/-- R151: PAY_ENC. -/
def Obligations.PayEncStripesTheBytes : Prop :=
  (∀ w : Word, w &&& 0xFFFFFFFF#32 = 0x00000005#32 → decode w = .ok .payEnc) ∧
  ∀ s : State, s.clen.toNat ≤ s.cap →
    (s.clen.toNat < s.idx.toNat + 8 * s.plen.toNat → exec .payEnc s = .next { s with
      req := BitVec.ofNat 36 (s.idx.toNat + 8 * s.plen.toNat), avail := s.clen, result := .capacityExceeded,
      npReason := .none, lastOp := 0x5#4, done := true, engine := none }) ∧
    (s.idx.toNat + 8 * s.plen.toNat ≤ s.clen.toNat → s.written .pBuf 0 s.plen.toNat →
      s.written .outBuf s.idx.toNat (s.idx.toNat + 8 * s.plen.toNat) →
      ∃ t, exec .payEnc s = .next t ∧
        t = { s with
          outBuf := t.outBuf, req := BitVec.ofNat 36 (s.idx.toNat + 8 * s.plen.toNat), avail := s.clen,
          result := .ok, npReason := .none, lastOp := 0x5#4, done := true, engine := none } ∧
        (∀ j k b old, j < s.plen.toNat → k < 8 → s.pBuf.read j = some b →
          s.outBuf.read (s.idx.toNat + 8 * j + k) = some old →
          t.outBuf.read (s.idx.toNat + 8 * j + k) = some (withDataBit old (b.getLsbD (7 - k)))) ∧
        ∀ a, a < s.idx.toNat ∨ s.idx.toNat + 8 * s.plen.toNat ≤ a → t.outBuf.read a = s.outBuf.read a) ∧
    (s.idx.toNat + 8 * s.plen.toNat ≤ s.clen.toNat →
      ¬ (s.written .pBuf 0 s.plen.toNat ∧
        s.written .outBuf s.idx.toNat (s.idx.toNat + 8 * s.plen.toNat)) →
      ∃ b a, (s.buffer b).read a = none ∧ exec .payEnc s = .fault (.uninitRead b a))

/-- R157: PAY_DEC, from either carrier. -/
def Obligations.PayDecReadsTheBytes : Prop :=
  (∀ w : Word, w &&& 0xFFFFFFEF#32 = 0x00000006#32 → decode w = .ok (.payDec (if w.getLsbD 4 then .output else .input))) ∧
  ∀ (sel : Sel) (s : State), s.clen.toNat ≤ s.cap →
    (s.clen.toNat < s.idx.toNat + 8 * s.plen.toNat → exec (.payDec sel) s = .next { s with
      req := BitVec.ofNat 36 (s.idx.toNat + 8 * s.plen.toNat), avail := s.clen, result := .noPayload,
      npReason := .length, lastOp := 0x6#4, done := true, engine := none }) ∧
    (s.idx.toNat + 8 * s.plen.toNat ≤ s.clen.toNat →
      s.written (cbBuf sel) s.idx.toNat (s.idx.toNat + 8 * s.plen.toNat) →
      ∃ t p, exec (.payDec sel) s = .next t ∧ p.length = s.plen.toNat ∧
        CarriesPayload (s.cb sel) s.idx.toNat p ∧
        t = { s with
          pBuf := t.pBuf, req := BitVec.ofNat 36 (s.idx.toNat + 8 * s.plen.toNat), avail := s.clen,
          result := .ok, npReason := .none, lastOp := 0x6#4, done := true, engine := none } ∧
        ∀ a, t.pBuf.read a = if a < s.plen.toNat then p[a]? else s.pBuf.read a) ∧
    (s.idx.toNat + 8 * s.plen.toNat ≤ s.clen.toNat →
      ¬ s.written (cbBuf sel) s.idx.toNat (s.idx.toNat + 8 * s.plen.toNat) →
      ∃ a, (s.cb sel).read a = none ∧ exec (.payDec sel) s = .fault (.uninitRead (cbBuf sel) a))

/-- R175: COPY. -/
def Obligations.CopyFillsThePrivateCopy : Prop :=
  (∀ w : Word, w &&& 0xFFFFFFFF#32 = 0x00000007#32 → decode w = .ok .copy) ∧
  ∀ s : State, s.clen.toNat ≤ s.cap →
    (s.written .inBuf 0 s.clen.toNat →
      ∃ t, exec .copy s = .next t ∧
        t = { s with
          outBuf := t.outBuf, result := .ok, npReason := .none, lastOp := 0x7#4, done := true, engine := none } ∧
        ∀ a, t.outBuf.read a = if a < s.clen.toNat then s.inBuf.read a else s.outBuf.read a) ∧
    (¬ s.written .inBuf 0 s.clen.toNat →
      ∃ a, a < s.clen.toNat ∧ s.inBuf.read a = none ∧ exec .copy s = .fault (.uninitRead .inBuf a))

/-- R181: ENCODE and its closed form. -/
def Obligations.EncodeEmbedsThePayload : Prop :=
  (∀ w : Word, w &&& 0xFFFFFFFF#32 = 0x00000008#32 → decode w = .ok .encode) ∧
  ∀ s : State, s.clen.toNat ≤ s.cap →
    (s.clen.toNat < 32 + 8 * s.plen.toNat → exec .encode s = .next { s with
      req := BitVec.ofNat 36 (32 + 8 * s.plen.toNat), avail := s.clen, result := .capacityExceeded,
      npReason := .none, lastOp := 0x8#4, done := true, engine := none }) ∧
    (32 + 8 * s.plen.toNat ≤ s.clen.toNat → s.written .inBuf 0 s.clen.toNat → s.written .pBuf 0 s.plen.toNat →
      ∃ t, exec .encode s = .next t ∧
        t = { s with
          outBuf := t.outBuf, req := BitVec.ofNat 36 (32 + 8 * s.plen.toNat), avail := s.clen, result := .ok,
          npReason := .none, lastOp := 0x8#4, done := true, engine := none } ∧
        (∀ i v, i < 32 → s.inBuf.read i = some v →
          t.outBuf.read i = some (withDataBit v (s.plen.getLsbD (31 - i)))) ∧
        (∀ j k b v, j < s.plen.toNat → k < 8 → s.pBuf.read j = some b →
          s.inBuf.read (32 + 8 * j + k) = some v →
          t.outBuf.read (32 + 8 * j + k) = some (withDataBit v (b.getLsbD (7 - k)))) ∧
        (∀ i, 32 + 8 * s.plen.toNat ≤ i → i < s.clen.toNat → t.outBuf.read i = s.inBuf.read i) ∧
        (∀ i, s.clen.toNat ≤ i → t.outBuf.read i = s.outBuf.read i)) ∧
    (32 + 8 * s.plen.toNat ≤ s.clen.toNat →
      ¬ (s.written .inBuf 0 s.clen.toNat ∧ s.written .pBuf 0 s.plen.toNat) →
      ∃ b a, (s.buffer b).read a = none ∧ exec .encode s = .fault (.uninitRead b a))
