/-- The fields of a command pass every check (R93 to R95). -/
theorem Instr.fields_error? (i : Instr) : i.fields.error? = none := by
  rw [CmdFields.error?_none]
  cases i <;> simp [Instr.fields, CmdFields.reservedClear, CmdFields.opLegal, CmdFields.selLegal, CmdFields.takesSel,
    CmdFields.valLegal]

theorem Instr.fields_instr (i : Instr) : i.fields.instr = .ok i := by
  cases i <;> simp [Instr.fields, CmdFields.instr]

/-- Fields that pass every check are those of the command they spell: what OP does not take is 0 (R93 to R95). -/
theorem CmdFields.fields_of_instr {f : CmdFields} {i : Instr} (hlegal : f.error? = none) (h : f.instr = .ok i) :
    i.fields = f := by
  obtain ⟨hreserved, -, hsel, hval⟩ := f.error?_none.1 hlegal
  rw [reservedClear_iff] at hreserved
  rw [selLegal_iff, takesSel_iff] at hsel
  have hop : i.op = f.op := op_of_instr h
  rw [valLegal_iff] at hval
  obtain ⟨op, sel, rsv0, val, rsv1⟩ := f
  obtain ⟨rfl, rfl⟩ := hreserved
  obtain rfl : i.op = op := hop
  cases i with
  | setbit | hdrEnc | payEnc | copy | encode => simp_all [Instr.op, CmdFields.instr, Instr.fields]
  | getbit | hdrDec | payDec | decode =>
    simp_all [Instr.op, CmdFields.instr, Instr.fields]
    rw [← h, Sel.bit_ofBit]

/-! ### The two ways -/

theorem decode_encode (i : Instr) : decode (encode i) = .ok i := by
  rw [decode, CmdFields.ofWord_encode, i.fields_error?]
  exact i.fields_instr

theorem decode_of_eq_encode {w : Word} {i : Instr} (h : encode i = w) : decode w = .ok i := h ▸ decode_encode i

theorem eq_encode_of_decode_ok {w : Word} {i : Instr} (h : decode w = .ok i) : w = encode i := by
  obtain ⟨hlegal, hinstr⟩ := decode_ok h
  rw [encode, CmdFields.fields_of_instr hlegal hinstr, CmdFields.word_ofWord]

/-- Settles O1: the encoding of a command decodes to it, and a legal word's fields are those of its command. -/
theorem decodeAndEncodeAgree : Obligations.DecodeAndEncodeAgree := by
  unfold Obligations.DecodeAndEncodeAgree
  refine fun w i => ⟨eq_encode_of_decode_ok, ?_⟩
  rintro rfl
  exact decode_encode i

/-- Settles O4: nine of the words are encodings, and the tenth fails the check of SEL. -/
theorem sampleWordsDecode : Obligations.SampleWordsDecode := by
  unfold Obligations.SampleWordsDecode
  refine ⟨?_, ?_, ?_, ?_, ?_, ?_, ?_, ?_, ?_, by decide⟩ <;> exact decode_of_eq_encode (by decide)

end Sys2Proof
end

section
/-! PROOFS. Every way an access can end, and what the writes of the host port change (20_memory.md). -/

namespace Sys2Proof.Machine

/-! ### The ends of an access -/

/-- The ways an access can end in a next state: ERR, a read's two answers, and a write to a register or to a buffer
(R63 to R66, R240, R241). -/
inductive AccessEnds (s : State) : Access → State → Prop where
  | err (a : Access) (h : s.cap ≤ 2 ^ 28 ∨ a.addr.toNat < 0x1000 → ¬ LegalAccess s.cap a.width a.addr.toNat) :
      AccessEnds s a (s.respond (.err 0#32))
  | read (width : Nat) (addr rdata : Word) : AccessEnds s (.read width addr) (s.respond (.data rdata))
  | readFree (width : Nat) (addr rdata : Word) (draws : Nat) (hbusy : s.busy = true) :
      AccessEnds s (.read width addr) { s.respond (.data rdata) with draws := draws }
  | writeReg (addr w : Word) (h : addr.toNat < 0x1000) (hl : LegalAccess s.cap 32 addr.toNat) :
      AccessEnds s (.write 32 addr w) ((s.writeReg (regAt addr.toNat) w).respond .written)
  | writeBuf (width : Nat) (addr w : Word) (b : Buf) (m : Memory) (h : bufBase b ≤ addr.toNat)
      (hl : s.cap ≤ 2 ^ 28 → LegalAccess s.cap width addr.toNat)
      (hm : (s.buffer b).legal (s.bufSize b) → m.legal (s.bufSize b)) :
      AccessEnds s (.write width addr w) ((s.unlessBusy (s.setBuffer b m)).respond .written)

theorem readRegister_ends {width : Nat} {addr : Word} {s t : State} (h : addr.toNat < 0x1000)
    (ht : readRegister width addr.toNat s = .next t) : AccessEnds s (.read width addr) t := by
  unfold readRegister at ht
  split_ifs at ht with hl hb
  · cases ht
    exact .err _ fun _ => by simpa [Access.width, Access.addr, legal_reg h] using hl
  · cases ht
    exact .readFree _ _ _ _ (Bool.and_eq_true_iff.1 hb).1
  · cases ht
    exact .read _ _ _

theorem writeRegister_ends {width : Nat} {addr w : Word} {s t : State} (h : addr.toNat < 0x1000)
    (ht : writeRegister width addr.toNat w s = .next t) : AccessEnds s (.write width addr w) t := by
  unfold writeRegister at ht
  split_ifs at ht with hl
  · cases ht
    exact .err _ fun _ => by simpa [Access.width, Access.addr, legal_reg h] using hl
  · cases ht
    have hlegal : LegalAccess s.cap width addr.toNat := (legal_reg h).2 (by simpa using hl)
    obtain rfl : width = 32 := by
      simp only [regAccessOk, Bool.not_eq_false, Bool.and_eq_true, beq_iff_eq] at hl
      exact hl.1
    exact .writeReg _ _ h hlegal

/-- An access to a byte of a window that is neither 8 bits wide nor an aligned word inside it (R65). -/
theorem illegalBuffer_ends {a : Access} {b : Buf} {s : State} (h1 : bufBase b ≤ a.addr.toNat)
    (h2 : a.addr.toNat < bufBase b + s.bufSize b) (h8 : ¬ a.width = 8)
    (h32 : ¬ (a.width = 32 ∧ s.wordAccessOk b (a.addr.toNat - bufBase b) = true)) :
    AccessEnds s a (s.respond (.err 0#32)) := by
  refine .err _ fun hc hl => ?_
  have hbase : 0x10000000 ≤ bufBase b := base_ge b
  exact ((legal_byte (hc.resolve_right (by omega)) h1 h2).1 hl).elim h8 h32

section
variable {width : Nat} {addr : Word} {b : Buf} {s t : State} (h1 : bufBase b ≤ addr.toNat)
  (h2 : addr.toNat < bufBase b + s.bufSize b)
include h1 h2

theorem readBuffer_ends (ht : readBuffer width b (addr.toNat - bufBase b) s = .next t) :
    AccessEnds s (.read width addr) t := by
  unfold readBuffer at ht
  split_ifs at ht with h8 hb h32 hb
  · cases ht
    exact .readFree _ _ _ _ (Bool.and_eq_true_iff.1 hb).1
  · obtain ⟨v, -, hv⟩ := onOk_next ht
    cases hv
    exact .read _ _ _
  · cases ht
    exact .readFree _ _ _ _ (Bool.and_eq_true_iff.1 hb).1
  · obtain ⟨v, -, hv⟩ := onOk_next ht
    cases hv
    exact .read _ _ _
  · cases ht
    exact illegalBuffer_ends h1 h2 h8 h32

theorem writeBuffer_ends {w : Word} (ht : writeBuffer width b (addr.toNat - bufBase b) w s = .next t) :
    AccessEnds s (.write width addr w) t := by
  unfold writeBuffer at ht
  split_ifs at ht with h8 h32
  · cases ht
    exact .writeBuf _ _ _ _ _ h1 (fun hc => (legal_byte hc h1 h2).2 (.inl h8))
      (Memory.write_legal _ (by omega))
  · cases ht
    have hin : addr.toNat - bufBase b + 3 < s.bufSize b := by
      simpa using (Bool.and_eq_true_iff.1 h32.2).2
    exact .writeBuf _ _ _ _ _ h1 (fun hc => (legal_byte hc h1 h2).2 (.inr h32))
      (Memory.writeBytes_legal _ hin)
  · cases ht
    exact illegalBuffer_ends h1 h2 h8 h32

end

theorem access_ends {a : Access} {s t : State} (h : hostAccess a s = .next t) : AccessEnds s a t := by
  cases a with
  | read width addr =>
    rw [hostAccess] at h
    obtain ⟨hr, htarget⟩ | ⟨b, h1, h2, htarget⟩ | ⟨h1, h2, htarget⟩ := target_cases s addr <;> rw [htarget] at h
    · exact readRegister_ends hr h
    · exact readBuffer_ends h1 h2 h
    · cases h
      exact .err _ fun _ => not_legal_unmapped h1 h2
  | write width addr w =>
    rw [hostAccess] at h
    obtain ⟨hr, htarget⟩ | ⟨b, h1, h2, htarget⟩ | ⟨h1, h2, htarget⟩ := target_cases s addr <;> rw [htarget] at h
    · exact writeRegister_ends hr h
    · exact writeBuffer_ends h1 h2 h
    · cases h
      exact .err _ fun _ => not_legal_unmapped h1 h2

========================

> **PROMPT**: All lines above from the one with "pBuf := t.pBuf, req" to the one with "def Obligations.CopyFillsThePrivateCopy : Prop", inclusive, should be copied exactly, and no other lines.

> **OUTPUT BELOW**:
          pBuf := t.pBuf, req := BitVec.ofNat 36 (s.idx.toNat + 8 * s.plen.toNat), avail := s.clen,
          result := .ok, npReason := .none, lastOp := 0x6#4, done := true, engine := none } ∧
        ∀ a, t.pBuf.read a = if a < s.plen.toNat then p[a]? else s.pBuf.read a) ∧
    (s.idx.toNat + 8 * s.plen.toNat ≤ s.clen.toNat →
      ¬ s.written (cbBuf sel) s.idx.toNat (s.idx.toNat + 8 * s.plen.toNat) →
      ∃ a, (s.cb sel).read a = none ∧ exec (.payDec sel) s = .fault (.uninitRead (cbBuf sel) a))

/-- R175: COPY. -/
def Obligations.CopyFillsThePrivateCopy : Prop :=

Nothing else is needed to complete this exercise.